Анна-Мария улыбнулась и посмотрела на Анфузо: «Вы ведь тоже очень его любите, не так ли, Филиппо?»
— Я, конечно, очень его люблю, — проговорил Анфузо, — но кому это нужно? Если бы я был его матерью, я дрожал бы за него.
— Почему же вы не дрожите сейчас, если вы его любите? — спросила Анна-Мария.
— У меня нет времени, я слишком занят тем, что дрожу за самого себя.
— А! Но что такое с вами со всеми сегодня? — спросила Лавиния. — Это война делает вас такими нервными?
— Война? — переспросил Анфузо. — Какая война? Людям наплевать на войну. Вы разве не видели огромные афиши, которые Муссолини распорядился развесить во всех магазинах и расклеить на стенах всех улиц? (Это были большие трехцветные афиши, на которых крупными буквами были напечатаны простые слова: «Мы ведем войну»). Он хорошо сделал, напомнив нам, что мы ведем войну, — добавил Анфузо, — а то никто больше об этом и не вспоминал.

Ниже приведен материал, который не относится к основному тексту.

/-- Uncompressed bytes queued on an engine (R223). -/
def State.engineLoad (s : State) (e : Nat) : Nat :=
  s.sp.recs.foldl (fun n r => if r.engine = e then n + (r.data.length - r.at_) else n) 0

/-- The engine with the fewest uncompressed bytes queued, the lowest number among equals (R223). -/
def State.pickEngine (s : State) : Nat :=
  (List.range 8).foldl (fun b e => if s.engineLoad e < s.engineLoad b then e else b) 0

/-- Stream offset of the first byte of LBA `lba`, by ALIGN (R230). -/
def State.streamOffset (s : State) (g : Geom) (take lba : Nat) : Nat :=
  let first := (NMap.find? s.sp.takes take).elim 0 (fun t => t.firstZone)
  (if g.align then 0 else (zoneOf lba - first) * 268435456) + lba % 65536 * 4096

/-- Open a record of zone `z` at `lba` (R71, R73, R223, R224, R229). -/
def State.openRec (s : State) (z lba : Nat) (timecode : Option (Nat × Nat)) : State :=
  let zn := s.zone z
  let c := zn.ctx.getD 0
  let words := (NMap.find? s.sp.ctxs c).elim [] (fun x => x.geom)
  let g := Geom.of words
  let first := (NMap.find? s.sp.takes zn.take).elim false (fun t => !t.firstCut)
  let mode := if g.valid then s.pn pCMP_MODE else 0
  let r : PackRec :=
    { zone := z, start := lba, count := 0, take := zn.take, keyId := s.takeKey zn.take, ctx := c,
      flags := (if timecode.isSome then 1 else 0) + (if first then 2 else 0),
      timecode := match timecode with | some (a, b) => timecodeBytes a b | none => zeroBytes 8,
      recMax := s.pn pHIF_REC_MAX, mode, block := s.pn pCMP_BLOCK_KIB, engine := s.pickEngine, geom := words,
      t0 := s.streamOffset g zn.take lba, data := [], closed := none, at_ := 0, carried := none, coded := [], crc := 0, sector0 := 0,
      body := [], done := false, arrived := none }
  s.modSp (fun p =>
    { p with recs := p.recs ++ [r], takes := NMap.modify p.takes zn.take (fun t => { t with firstCut := true }) })

/-- FIFOs of the ingest path, from the host write descriptors to DS assembly (R101, R461). -/
def ingestFifos : List Nat := List.range 18 ++ [19, 64, 65]

/-- The ingest path moves: none of its FIFOs is halted. A stall of one stage propagates upstream stage by stage, up to the record packer, which takes
nothing before the path has been restored (R105, R111, R461; log 59). -/
def State.ingestFlows (s : State) : Bool := ingestFifos.all s.flows

/-- Append one applied LBA to its zone's record; the record closes at HIF_REC_MAX (R71). Its descriptor comes through FIFO 64 and its bytes go into the
FIFO of the record's engine (R101). While the path is held the LBA stays in the write area, to be packed at the restart. -/
def State.packLba (s0 : State) (z lba : Nat) (b : Bytes) (timecode : Option (Nat × Nat)) : State :=
  if !s0.ingestFlows then s0 else
  let s := s0.pass 64 1 1
  let t1 := if (s.openRec? z).isNone then s.openRec z lba timecode else s
  let t := match t1.openRec? z with | some r => t1.passBytes r.engine 4096 | none => t1
  let u := t.modSp (fun p =>
    { p with
      recs := p.recs.map (fun r =>
        if r.zone = z && r.closed.isNone then { r with count := r.count + 1, data := r.data ++ fitBytes 4096 b } else r)
      wbuf := NMap.modify p.wbuf lba (fun w => { w with packed := true }) })
  match u.openRec? z with
  | some r => if r.recMax ≤ r.count then u.closeRec z false else u
  | none => u

/-! ### Stream contexts, takes and opening a zone (R72, R261, R334, R338) -/

/-- A context that is not bound and that no record awaiting encryption names, at or above `k`. -/
def freeCtx (busy : Nat → Bool) : NMap StreamCtx → Nat → Nat
  | [], k => k
  | (j, c) :: m, k => if j = k then (if c.zone.isSome || busy j then freeCtx busy m (k + 1) else k) else k

/-- Bind the lowest free stream context to zone `z` for take `t`: its counter restarts only for a take it has not counted for (R72, R224); the
counter of the take it leaves is kept, so that no sector index of a take is used twice. -/
def State.bindCtx (s : State) (z t : Nat) : State :=
  let c := freeCtx (fun j => s.sp.recs.any (fun r => r.ctx = j && !r.done)) s.sp.ctxs 0
  let d := s.pn pCMP_ACTIVE
  let s1 := s.applyPend (fun p _ => p = pCMP_GEOM)
  let geom := (List.range 8).map (fun w => s1.pni pCMP_GEOM (8 * d + w))
  let kept := NMap.get 0 s1.sp.floors (65536 * t + c)
  let next := match NMap.find? s1.sp.ctxs c with | some x => if x.take = t then x.next else kept | none => kept
  let floors := match NMap.find? s1.sp.ctxs c with | some x => NMap.set 0 s1.sp.floors (65536 * x.take + c) x.next | none => s1.sp.floors
  ((s1.modSp (fun p => { p with floors, ctxs := NMap.put p.ctxs c { take := t, next, zone := some z, geom } })).modZone z
    (fun x => { x with ctx := some c })).keySlotLoad (s1.takeKey t)

/-- Release the stream context of zone `z` (R72). -/
def State.releaseCtx (s : State) (z : Nat) : State :=
  match (s.zone z).ctx with
  | some c =>
    (s.modSp (fun p => { p with ctxs := NMap.modify p.ctxs c (fun x => { x with zone := none }) })).modZone z (fun x => { x with ctx := none })
  | none => s

/-- A new take becomes current, with a new media key, both journalled (R261, R338). -/
def State.newTake (s : State) (z : Nat) : State :=
  let t := s.sp.lastTake + 1
  let k := s.newMediaKey t
  let v : Take := { keyId := k.1, closed := false, erased := false, firstZone := z, zones := 0, start := s.stamp, firstDs := none,
                    lastDs := none, firstCut := false }
  let u := k.2.modSp (fun p => { p with lastTake := t, current := some t, takes := NMap.put p.takes t v })
  u.indexCommit [.media k.1 (NMap.find? u.keys.medias k.1), .take t v, u.counterRec]

/-- Close zone `z`: Closed, or Empty when nothing has been written; its record is closed and its context released (R337). -/
def State.closeZone (s : State) (z : Nat) : State :=
  let t := (s.closeRec z false).releaseCtx z
  (t.modZone z (fun x => if x.wp = 0 then Zone.zero else { x with st := .closed })).journalZone z

/-- Make zone `z` Full: by its writes, by Finish or by Take Mark (R337, R338). -/
def State.fullZone (s : State) (z : Nat) (mark : Bool) : State :=
  let t := (s.closeRec z false).releaseCtx z
  (t.modZone z (fun x => { x with st := .full, wp := 65536, byTakeMark := x.byTakeMark || mark })).journalZone z

/-- Checks 9 to 11 of R335 for a zone: limits when it is not open yet, cartridge full, media keys, TRNG. -/
def State.openCheck (s : State) (z : Nat) : Option Status :=
  let x := s.zone z
  let new := s.sp.current.isNone && !x.st.isOpen
  if !x.st.isOpen && decide (1024 ≤ s.openZones) && s.oldestImplicit.isNone then some stZoneOpen
  else if x.st = .empty && decide (1024 ≤ s.activeZones) then some stZoneActive
  else if s.sp.full || (new && decide (65535 ≤ s.keys.mediaNext)) then some stCapacity
  else if new && !s.keys.trngOk then some stNotReady
  else none

/-- Open zone `z`, Empty or Closed, implicitly or explicitly; the checks have passed. -/
def State.openZone (s : State) (z : Nat) (explicit : Bool) : State :=
  let x := s.zone z
  if x.st.isOpen then
    if explicit && x.st = .implicit then (s.modZone z (fun y => { y with st := .explicit })).journalZone z else s
  else
    let s1 := if 1024 ≤ s.openZones then match s.oldestImplicit with | some y => s.closeZone y | none => s else s
    let s2 := if s1.sp.current.isNone then s1.newTake z else s1
    let t := s2.sp.current.getD 0
    let fresh := x.st = .empty
    let s3 := s2.modSp (fun p =>
      { p with takes := NMap.modify p.takes t (fun v =>
          if fresh then { v with zones := v.zones + 1, firstZone := if v.zones = 0 then z else min v.firstZone z } else v) })
    let s4 := (s3.modZone z (fun y =>
      { y with st := if explicit then .explicit else .implicit, take := if fresh then t else y.take, lastWrite := s3.nv.applied })).bindCtx z t
    (s4.indexCommit (match NMap.find? s4.sp.takes t with | some v => [.take t v] | none => [])).journalZone z

/-- Apply one LBA of a write to the take namespace: it enters the write area, the write pointer moves, the packer takes it; at the zone end
the zone becomes Full (R331, R334). -/
def State.applyLba (s : State) (lba app : Nat) (timecode : Option (Nat × Nat)) (b : Bytes) : State :=
  let z := zoneOf lba
  let w : WLba := { data := fitBytes 4096 b, acked := false, persisted := false, app, packed := false, ds := none, timecode }
  let t := ((s.modSp (fun p => { p with wbuf := NMap.put p.wbuf lba w, uncommitted := NMap.put p.uncommitted lba app })).modZone z
    (fun x => { x with wp := lba % 65536 + 1, written := lba % 65536 + 1, lastWrite := app })).packLba z lba b timecode
  if lba % 65536 = 65535 then t.fullZone z false else t

/-- Apply the blocks of a write at consecutive LBAs. -/
def State.applyLbas (s : State) (lba app : Nat) (timecode : Option (Nat × Nat)) (bs : List Bytes) : State :=
  bs.zipIdx.foldl (fun t (b, i) => t.applyLba (lba + i) app timecode b) s

/-! ### The payload stream (R33, R37, R40, R74) -/

/-- An open DS with nothing in it, but for what an envelope continues into it. -/
def OpenDs.start (cont : Nat) : OpenDs := { payload := [], dir := [], cont, fill := none }

/-- The open DS is complete: it awaits its table and tag, and the next DS opens 3,145,728 stream bytes on. -/
def State.endDs (s : State) (fill cont : Nat) : State :=
  s.modSp (fun p =>
    { p with filled := p.filled ++ [{ p.cur with fill := some fill }], cur := OpenDs.start cont, stream := p.stream + dsPayload })

/-- Set the fill start of the open DS at the current payload offset and close it (R40). -/
def State.fillDs (s : State) : State := s.endDs s.sp.cur.payload.length 0

/-- Place envelope bytes in the payload, going on in as many DS as it takes. -/
def State.placeBytes : Nat → Bytes → State → State
  | 0, _, s => s
  | n + 1, b, s =>
    if b.isEmpty then s
    else
      let room := dsPayload - s.sp.cur.payload.length
      let t := s.modSp (fun p => { p with cur := { p.cur with payload := p.cur.payload ++ b.take room } })
      let rest := b.drop room
      let u := if t.sp.cur.payload.length = dsPayload then t.endDs dsPayload (min rest.length dsPayload) else t
      State.placeBytes n rest u

/-- Fill the open DS when no further header can be placed in it: fewer than 64 payload bytes or no directory entry is left (R39, R40). This happens as
soon as it is so (DESIGN CHOICE, log 79: the manual does not say at what moment). -/
def State.fillIfFull (s : State) : State :=
  if dsPayload < s.sp.cur.payload.length + 64 || s.sp.cur.dir.length = 2040 then s.fillDs else s

/-- Place a record's envelope at the end of the payload stream (R33, R39, R40). -/
def State.placeRec (s : State) (r : PackRec) : State :=
  let env := r.header ++ r.body
  let t := s.fillIfFull
  let e : DirEntry := { off := t.sp.cur.payload.length, len := env.length, zone := r.zone, count := r.count, start := r.start, ctx := r.ctx,
                        flags := r.flags, take := r.take }
  let u := t.modSp (fun p => { p with cur := { p.cur with dir := p.cur.dir ++ [e] }, latch := p.latch + env.length })
  (State.placeBytes (env.length / dsPayload + 2) env u).fillIfFull

/-- Records whose bodies are complete come through FIFO 16 and enter the payload stream in the order in which they were closed; an earlier one that is not complete
holds back the rest (R74). -/
def State.enterRecs : Nat → State → State
  | 0, s => s
  | n + 1, s =>
    let next := s.sp.recs.foldl (fun (a : Option PackRec) r =>
      match r.closed, a with
      | some k, some b => if k < b.closed.getD 0 then some r else a
      | some _, none => some r
      | none, _ => a) none
    match next with
    | some r =>
      if r.done then
        State.enterRecs n (((s.passBytes 16 r.body.length).placeRec r).modSp (fun p => { p with recs := p.recs.filter (fun x => x.closed != r.closed) }))
      else s
    | none => s

/-- Sequence number of the DS that holds the last byte of a record whose header lies in DS `q`. -/
def DirEntry.lastDs (e : DirEntry) (q : Nat) : Nat := q + (e.off + e.len - 1) / dsPayload

/-- LBA runs of the records that end in DS `q`, from the directories known (R76). -/
def State.endingIn (s : State) (q : Nat) : List (Nat × Nat) :=
  s.rc.dirs.flatMap (fun d => (d.2.filter (fun e => e.lastDs d.1 = q)).map (fun e => (e.start, e.count)))

/-! ### Groups (R57, R58) -/

/-- Close the open C3 group with the data DS it holds: its two parity DS enter the spool queue behind them. -/
def State.closeGroup (s : State) : State :=
  match s.sp.groupFirst with
  | some f =>
    let m := s.sp.groupCount
    let t := s.modSp (fun p => { p with groups := NMap.put p.groups f m, groupFirst := none, groupCount := 0 })
    ((t.indexCommit [.group f m]).spoolPut { kind := .parity0, seq := f, m }).spoolPut { kind := .parity1, seq := f, m }
  | none => s

/-- A data DS enters the spool queue: it joins the open group, which closes at 30 data DS. -/
def State.groupAdd (s : State) (q : Nat) : State :=
  let t := (s.spoolPut { kind := .data, seq := q, m := 0 }).modSp (fun p =>
    { p with groupFirst := some (p.groupFirst.getD q), groupCount := p.groupCount + 1
             images := NMap.modify p.images q (fun v => { v with group := some (p.groupFirst.getD q) }) })
  if 30 ≤ t.sp.groupCount then t.closeGroup else t

/-! ### Backlog (R78) -/

/-- Backlog in bytes: the payloads of the data copies not yet started, the payload of the open DS, and acknowledged data not yet in the
payload stream. -/
def State.backlog (s : State) : Nat :=
  dsPayload * (s.queued.countP (fun c => c.kind = .data)) + s.sp.cur.payload.length
    + s.sp.filled.length * dsPayload
    + 4096 * (s.sp.recs.foldl (fun n r =>
        n + (List.range r.count).countP (fun i => (NMap.find? s.sp.wbuf (r.start + i)).elim false (fun w => w.acked))) 0)

/-! ### Credit and acknowledgement (R342) -/

/-- Effective credit K in bytes. -/
def State.creditK (s : State) : Nat :=
  if !s.nv.vwc || s.pw.force0 then 0 else min s.pw.credit (s.pn pHIF_CREDIT_LIMIT) * 2 ^ 20

/-- LBAs of a map acknowledged and not yet persisted. -/
def unpersisted (m : NMap WLba) : Nat := m.countP (fun e => e.2.acked && !e.2.persisted)

/-- U in bytes. -/
def State.creditU (s : State) : Nat := 4096 * (unpersisted s.sp.wbuf + unpersisted s.car.sbuf)

/-- Every LBA of a write has persisted, or has been overwritten or deallocated since. -/
def State.writePersisted (s : State) (w : WriteCmd) : Bool :=
  let m := if w.nsid = 1 then s.sp.wbuf else s.car.sbuf
  (List.range w.nlb).all (fun i =>
    match NMap.find? m (w.slba + i) with
    | some x => x.persisted || decide (x.app != w.app)
    | none => true)

/-- Every LBA of a write to the take namespace has been spool-committed (R97). -/
def State.writeCommitted (s : State) (w : WriteCmd) : Bool :=
  (List.range w.nlb).all (fun i => NMap.find? s.sp.uncommitted (w.slba + i) != some w.app)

— Состояние умов итальянского народа в этой войне действительно очень любопытно, — снова заговорил князь Отто фон Бисмарк.
— Я задаю себе вопрос, — продолжал Анфузо, — на кого Муссолини возложит всю ответственность, если война пойдет неудачно.
— На итальянский народ, — ответил я.
— Нет, Муссолини никогда не возлагает ответственности за что бы то ни было на большое количество голов, ему нужна всего лишь одна голова, одна из таких голов, которая, кажется, сделана нарочно для таких вещей… Он возложит ответственность на Галеаццо. Иначе, чему он может послужить, Галеаццо? Муссолини бережет его только для этого. Посмотрите на его голову: разве она не кажется вам изготовленной нарочно?
Мы все посмотрели на графа Чиано: у него была круглая, казалось, немного раздутая, немного слишком большая голова. «Слишком велика для его возраста», — съязвил Анфузо.
— Вы невыносимы, Филиппо, — возмутилась Анна-Мария.
— Я думал, что ты друг Галеаццо, — сказал я Анфузо.
— Галеаццо не нуждается в друзьях, он не хочет их иметь, он презирает их и относится к ним, как к лакеям, — продолжал Филиппо. И, смеясь, добавил: — Ему достаточно дружбы Муссолини.
— Муссолини его очень любит, не правда ли? — спросила Джоржетта.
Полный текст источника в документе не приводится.